/-- The pseudorange that stands at a measurement's place in channel order: a combination at the first of its two
channels, nothing at the other. -/
def prAt (e : Epoch) (used : List Meas) (m : Meas) : Option PrEntry :=
  match used.find? fun o => bandPair m o || bandPair o m with
  | none => some { meas := m, range := m.pseudorange, variance := prVariance e m }
  | some o =>
    if o.channel.toNat < m.channel.toNat then none
    else some (if bandPair m o then combinePr e m o else combinePr e o m)

/-- The geometry of a measurement: the range, the line of sight in NED, the antenna's lever in NED, elevation, azimuth. -/
structure Sight where
  range : F64 := 0
  los : Vec := []
  lever : Vec := []
  elevation : F64 := 0
  azimuth : F64 := 0
  lat : F64 := 0
  lon : F64 := 0

/-- The sight of a satellite from an antenna: it lies at the slice's LEVER plus its refinement, ANT_B at ANT_BASELINE more
(R259, R260). -/
def State.sight (s : State) (r : Nat) (sl : SliceRec) (x : Vec) (stamp : Nat) (ep : Epoch) (m : Meas) (range : F64) : Sight :=
  let (phi, theta, _) := s.attitudeAt stamp
  let (_, _, psi) := totalPose x
  let base := s.leverOf r sl
  let lever := if m.antenna == 0 then base
    else Vec.plus base (s.gnss.antBaseline.toList.map F64.of32)
  let o := (rotBody phi theta psi).app lever
  let (lat, lon, _) := geodeticAt s.law.originLat s.law.originLon s.law.originH
    [F64.add (x.at 0) (o.at 0), F64.add (x.at 1) (o.at 1), 0]
  let ant := ecefOf lat lon (F64.sub (x.at 15) (o.at 2))
  let d := Vec.minus (Config.satPosition m.system.toNat m.sv.toNat ep.tb2 range) ant
  let dist := F64.sqrt (Vec.dot d d)
  let los := (nedAxes lat lon).app (Vec.scale (F64.div F64.one dist) d)
  { range := dist, los := los, lever := o, elevation := F64.asin (F64.neg (los.at 2)),
    azimuth := F64.wrap2Pi (F64.atan2 (los.at 1) (los.at 0)), lat := lat, lon := lon }

/-- The troposphere at an elevation (R260). -/
def State.troposphere (s : State) (el : F64) : F64 :=
  let sn := F64.sin el
  F64.div (F64.mul (F64.of32 s.obsParams.tropoZenith) (f64OfRat 1001 1000))
    (F64.sqrt (F64.add (f64OfRat 2001 1000000) (F64.mul sn sn)))

/-- The measurement of a pseudorange (R260). -/
def State.prMeasure (s : State) (r : Nat) (sl : SliceRec) (x : Vec) (stamp : Nat) (ep : Epoch) (q : PrEntry) : Measure :=
  let m := q.meas
  let g := s.sight r sl x stamp ep m q.range
  let ds := deltaState s.gnss.timeSystemInUse.toNat m.system.toNat
  let delta := match ds with | some i => x.at i | none => 0
  let iono := if q.combined then 0
    else
      let k := F64.div (F64.ofNat 1575420000) (measCarrier m)
      F64.mul (Config.ionosphere g.lat g.lon g.azimuth g.elevation ep.tb2) (F64.mul k k)
  let clk := F64.mul lightMs (Config.satClock m.system.toNat m.sv.toNat ep.tb2 q.range)
  let pred := F64.add (F64.add (F64.sub (F64.add (F64.add g.range (x.at 16)) delta) clk) iono) (s.troposphere g.elevation)
  let turn := F64.sub (F64.mul (g.los.at 0) (g.lever.at 1)) (F64.mul (g.los.at 1) (g.lever.at 0))
  { rows := 1, nu := [F64.sub q.range pred], r := [[q.variance]], gate := F64.of32 s.obsParams.gateScalar,
    h := [mkVec x.length fun i =>
      if i = 0 then F64.neg (g.los.at 0) else if i = 1 then F64.neg (g.los.at 1) else if i = 2 then turn
      else if i = 15 then g.los.at 2 else if i = 16 then F64.one else if some i == ds then F64.one else 0] }

/-- The epoch of a receiver before an epoch (R262). -/
def State.epochBefore (s : State) (member rxt : Nat) : Option EpochTrack :=
  s.obsOut.epochs.foldl (fun (b : Option EpochTrack) x =>
    if x.member == member && decide (x.rxt < rxt) && (match b with | some y => decide (y.rxt < x.rxt) | none => true) then some x else b) none

/-- A channel's range rate with its variance: from the carrier, else from the Doppler (R262). -/
def State.rangeRate (s : State) (member : Nat) (ep : Epoch) (m : Meas) : F64 × F64 :=
  let lambda := F64.div lightMs (measCarrier m)
  let prev := (s.epochBefore member ep.rxt).bind fun x => (x.phases.find? fun q => q.1 == m.channel.toNat).map fun q => (x.rxt, q.2)
  let carrier := m.flags.getLsbD 1 && !m.flags.getLsbD 3 && !ep.flags.getLsbD 4
  match if carrier then prev else none with
  | some (before, phase) =>
    let dt := secondsOf ((ep.rxt : Int) - before)
    let rate := F64.div (F64.mul lambda (F64.sub m.carrierPhase phase)) dt
    let jump := F64.div (F64.mul lightMs (f64OfRat 1 1000)) dt
    let rate := if ep.flags.getLsbD 0 then
        (if ep.flags.getLsbD 1 then F64.add rate jump else F64.sub rate jump) else rate
    let sg := F64.div (F64.mul lambda (F64.mul (F64.of32 m.cpSigma) (measJam ep m))) dt
    (rate, F64.mul F64.two (F64.mul sg sg))
  | none =>
    let d := F64.of32 s.obsParams.dopplerSigma
    (F64.neg (F64.mul lambda (F64.of32 m.doppler)), F64.mul d d)

/-- The measurement of a range rate (R262). -/
def State.rateMeasure (s : State) (r : Nat) (sl : SliceRec) (x : Vec) (stamp member : Nat) (ep : Epoch) (m : Meas) : Measure :=
  let g := s.sight r sl x stamp ep m m.pseudorange
  let (rate, variance) := s.rangeRate member ep m
  let sv := (nedAxes g.lat g.lon).app (Config.satVelocity m.system.toNat m.sv.toNat ep.tb2 m.pseudorange)
  let v := nedVelocity x
  let yaw := v.at 2
  let va := [F64.sub (v.at 0) (F64.mul yaw (g.lever.at 1)), F64.add (v.at 1) (F64.mul yaw (g.lever.at 0)), 0]
  let pred := F64.add (Vec.dot g.los (Vec.minus sv va)) (x.at 17)
  let c := F64.cos (x.at 2)
  let sn := F64.sin (x.at 2)
  let ln := g.los.at 0
  let le := g.los.at 1
  { rows := 1, nu := [F64.sub rate pred], r := [[variance]], gate := F64.of32 s.obsParams.gateScalar,
    h := [mkVec x.length fun i =>
      if i = 3 then F64.neg (F64.add (F64.mul ln c) (F64.mul le sn))
      else if i = 4 then F64.sub (F64.mul ln sn) (F64.mul le c)
      else if i = 5 then F64.sub (F64.mul ln (g.lever.at 1)) (F64.mul le (g.lever.at 0))
      else if i = 17 then F64.one else 0] }

/-- The end of dead reckoning (R270): source 38 with the kind's bit and the time since the last update in ms. -/
def State.endDr (s : State) (hdg : Bool) (tk : Nat) : State :=
  let was := if hdg then s.obs.hdgDr else s.obs.posDr
  if !was then s
  else
    let since := tk - (if hdg then s.obs.lastHdgAt else s.obs.lastPosAt)
    let s := if hdg then { s with obs.hdgDr := false } else { s with obs.posDr := false }
    s.raiseN 38 (if hdg then 2 else 1) (some (since / ms))

/-- An epoch's millisecond jump moves c_b, its covariance unchanged (R264). -/
def EstWork.jump (w : EstWork) (ep : Epoch) : EstWork :=
  if !ep.flags.getLsbD 0 then w
  else
    let j := F64.mul lightMs (f64OfRat 1 1000)
    w.both fun e => { e with x := e.x.mapIdx fun i v =>
      if i = 16 then (if ep.flags.getLsbD 1 then F64.sub v j else F64.add v j) else v }

/-- Offer a raw measurement, and count it when it is applied. -/
def EstWork.offerRaw (w : EstWork) (r : Nat) (m : Measure) : EstWork × Bool :=
  let (w, ok) := { w with rawEntered := true }.offer r m
  (if ok then { w with rawApplied := true, s := { w.s with obsOut.rawUpdates := sat32 w.s.obsOut.rawUpdates } } else w, ok)

/-- A raw epoch's measurements, in channel order, each pseudorange before its range rate (R250, R259-R265). The clock states are
initialised when 60 s have passed in which none entered, passed by the gate or not (R263). -/
def EstWork.takeRaw (w : EstWork) (o : ObsSample) (sl : SliceRec) (ep : Epoch) (pvt : Pvt) : EstWork :=
  let used := (ep.meas.filter w.s.usable).mergeSort fun a b => decide (a.channel.toNat ≤ b.channel.toNat)
  if used.isEmpty || !w.s.law.originValid then w
  else
    let stale := decide (w.s.obs.lastRawAt + 60 * second ≤ w.tk)
    let w := if !w.s.obs.clockActive || stale then w.initClock pvt else w
    -- an offset whose SOURCE became non-zero later is initialised at its first use
    let w := (deltaSystems w.s.gnss.timeSystemInUse.toNat).zipIdx.foldl (fun w (sys, i) =>
      if !(w.s.obs.deltaInit.getD i false) && used.any (fun m => (if m.system == 4 then 0 else m.system.toNat) == sys)
      then w.initDelta sys else w) w
    let (w, n, bad) := used.foldl (fun (a : EstWork × Nat × Nat) m =>
      let (w, n, bad) := a
      let (w, n, bad) := match prAt ep used m with
        | none => (w, n, bad)
        | some q =>
          let (w, ok) := w.offerRaw o.ref (w.s.prMeasure o.ref sl w.base.1.x o.stamp ep q)
          (w, n + 1, if ok then bad else bad + 1)
      ((w.offerRaw o.ref (w.s.rateMeasure o.ref sl w.base.1.x o.stamp o.member ep m)).1, n, bad)) (w, 0, 0)
    let w := if w.rawApplied then { w with s := w.s.endDr false w.tk } else w
    let run := if 0 < n && bad == n then w.s.obs.rejectRunRaw + 1 else 0
    let w := { w with s := { w.s with obs.rejectRunRaw := run, obs.lastRawAt := w.tk } }
    if w.s.obsParams.rejectLimit ≤ run && o.hasPosition then
      let w := (w.resetPos o.n o.e o.sigma none).initClock pvt
      { w with s := { w.s with obs.rejectRunRaw := 0 } }
    else w

/-! ## One sample (R253-R257) -/

/-- A position sample, or an epoch of a LEVEL 1 reference. The first position of all and the first after dead reckoning end dead
reckoning (R257, R270). -/
def EstWork.takePosition (w : EstWork) (o : ObsSample) : EstWork :=
  let st := w.s.obs.state
  let raw (w : EstWork) : EstWork := match o.raw, w.s.refSlice o.ref with
    | some (ep, pvt), some sl => if w.s.tight then w.takeRaw o sl ep pvt else w
    | _, _ => w
  let clock (w : EstWork) : EstWork := match o.raw with | some (_, pvt) => w.initClock pvt | none => w
  let ended (w : EstWork) : EstWork := { w with posApplied := true, s := (w.s.acceptSample o.ref).endDr false w.tk }
  if st == 2 then
    if !o.hasPosition then w
    else
      let w := ended { w with e := w.e.resetPosition o.n o.e o.sigma, posReset := true, s := { w.s with obs.state := 3 } }
      raw (clock w)
  else if st != 3 then w
  else
    let first := (at? w.s.fusion.sets o.ref).gateFirst || w.s.obs.posDr
    let m := w.s.posMeasure w.base.1.x o
    if o.raw.isSome then
      if first && o.hasPosition then
        let (_, d2) := m.distance w.base.1.p
        let w := { w with s := w.s.acceptSample o.ref }
        if F64.le d2 m.gate then raw w
        else raw (ended (clock (w.resetPos o.n o.e o.sigma (some (o.ref, d2)))))
      else raw w
    else if first then
      let (sm, d2) := m.distance w.base.1.p
      let w := { w with posIn := w.posIn + 1 }
      if F64.le d2 m.gate then
        let w := (ended w).update m sm
        { w with s := { w.s with obsOut.posUpdates := sat32 w.s.obsOut.posUpdates } }
      else ended (w.resetPos o.n o.e o.sigma (some (o.ref, d2)))
    else
      let w := { w with posIn := w.posIn + 1 }
      let (w, ok) := w.offer o.ref m
      if ok then { w with posApplied := true, s := { w.s with obsOut.posUpdates := sat32 w.s.obsOut.posUpdates } }
      else { w with posOut := w.posOut + 1 }

/-- A heading sample. -/
def EstWork.takeHeading (w : EstWork) (o : ObsSample) : EstWork :=
  let st := w.s.obs.state
  let ended (w : EstWork) : EstWork := { w with hdgApplied := true, s := (w.s.acceptSample o.ref).endDr true w.tk }
  if st == 0 then w
  else if st == 1 then
    ended { w with e := w.e.resetHeading o.n o.sigma, hdgReset := true, s := { w.s with obs.state := 2 } }
  else
    let first := (at? w.s.fusion.sets o.ref).gateFirst || w.s.obs.hdgDr
    let m := w.s.hdgMeasure w.base.1.x o
    let w := { w with hdgIn := w.hdgIn + 1 }
    if first then
      let (sm, d2) := m.distance w.base.1.p
      if F64.le d2 m.gate then
        let w := (ended w).update m sm
        { w with s := { w.s with obsOut.hdgUpdates := sat32 w.s.obsOut.hdgUpdates } }
      else ended (w.resetHdg o.n o.sigma (some (o.ref, d2)))
    else
      let (w, ok) := w.offer o.ref m
      if ok then { w with hdgApplied := true, s := { w.s with obsOut.hdgUpdates := sat32 w.s.obsOut.hdgUpdates } }
      else { w with hdgOut := w.hdgOut + 1 }

/-- A sample of a point has entered the observer (R204). -/
def State.markEntered (s : State) (point stamp : Nat) : State :=
  { s with obs.entered := s.obs.entered.filter (·.1 != point) ++
      [(point, max stamp (((s.obs.entered.find? (·.1 == point)).map (·.2)).getD 0))] }

/-- One sample of either kind enters (R204); a LEVEL 1 epoch's jump comes first (R264). -/
def EstWork.take (w : EstWork) (o : ObsSample) : EstWork :=
  let w := { w with s := o.parts.foldl (fun (s : State) (q : Nat × Nat) => s.markEntered q.1 q.2) w.s }
  let w := match o.raw with | some (ep, _) => w.jump ep | none => w
  let w := w.floor o.stamp
  if 12 ≤ o.ref then w.takeHeading o else w.takePosition o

○ ○ ○

WHAT YOU ARE ASKED TO DO: Return the span of lines in the data above that opens at the line with "let sn := F64.sin el" and closes at the line with "s.obsOut.epochs.foldl (fun (b", exactly, ends included, nothing else.

RESPONSE FOR THIS EXERCISE:
  let sn := F64.sin el
  F64.div (F64.mul (F64.of32 s.obsParams.tropoZenith) (f64OfRat 1001 1000))
    (F64.sqrt (F64.add (f64OfRat 2001 1000000) (F64.mul sn sn)))

/-- The measurement of a pseudorange (R260). -/
def State.prMeasure (s : State) (r : Nat) (sl : SliceRec) (x : Vec) (stamp : Nat) (ep : Epoch) (q : PrEntry) : Measure :=
  let m := q.meas
  let g := s.sight r sl x stamp ep m q.range
  let ds := deltaState s.gnss.timeSystemInUse.toNat m.system.toNat
  let delta := match ds with | some i => x.at i | none => 0
  let iono := if q.combined then 0
    else
      let k := F64.div (F64.ofNat 1575420000) (measCarrier m)
      F64.mul (Config.ionosphere g.lat g.lon g.azimuth g.elevation ep.tb2) (F64.mul k k)
  let clk := F64.mul lightMs (Config.satClock m.system.toNat m.sv.toNat ep.tb2 q.range)
  let pred := F64.add (F64.add (F64.sub (F64.add (F64.add g.range (x.at 16)) delta) clk) iono) (s.troposphere g.elevation)
  let turn := F64.sub (F64.mul (g.los.at 0) (g.lever.at 1)) (F64.mul (g.los.at 1) (g.lever.at 0))
  { rows := 1, nu := [F64.sub q.range pred], r := [[q.variance]], gate := F64.of32 s.obsParams.gateScalar,
    h := [mkVec x.length fun i =>
      if i = 0 then F64.neg (g.los.at 0) else if i = 1 then F64.neg (g.los.at 1) else if i = 2 then turn
      else if i = 15 then g.los.at 2 else if i = 16 then F64.one else if some i == ds then F64.one else 0] }

/-- The epoch of a receiver before an epoch (R262). -/
def State.epochBefore (s : State) (member rxt : Nat) : Option EpochTrack :=
  s.obsOut.epochs.foldl (fun (b : Option EpochTrack) x =>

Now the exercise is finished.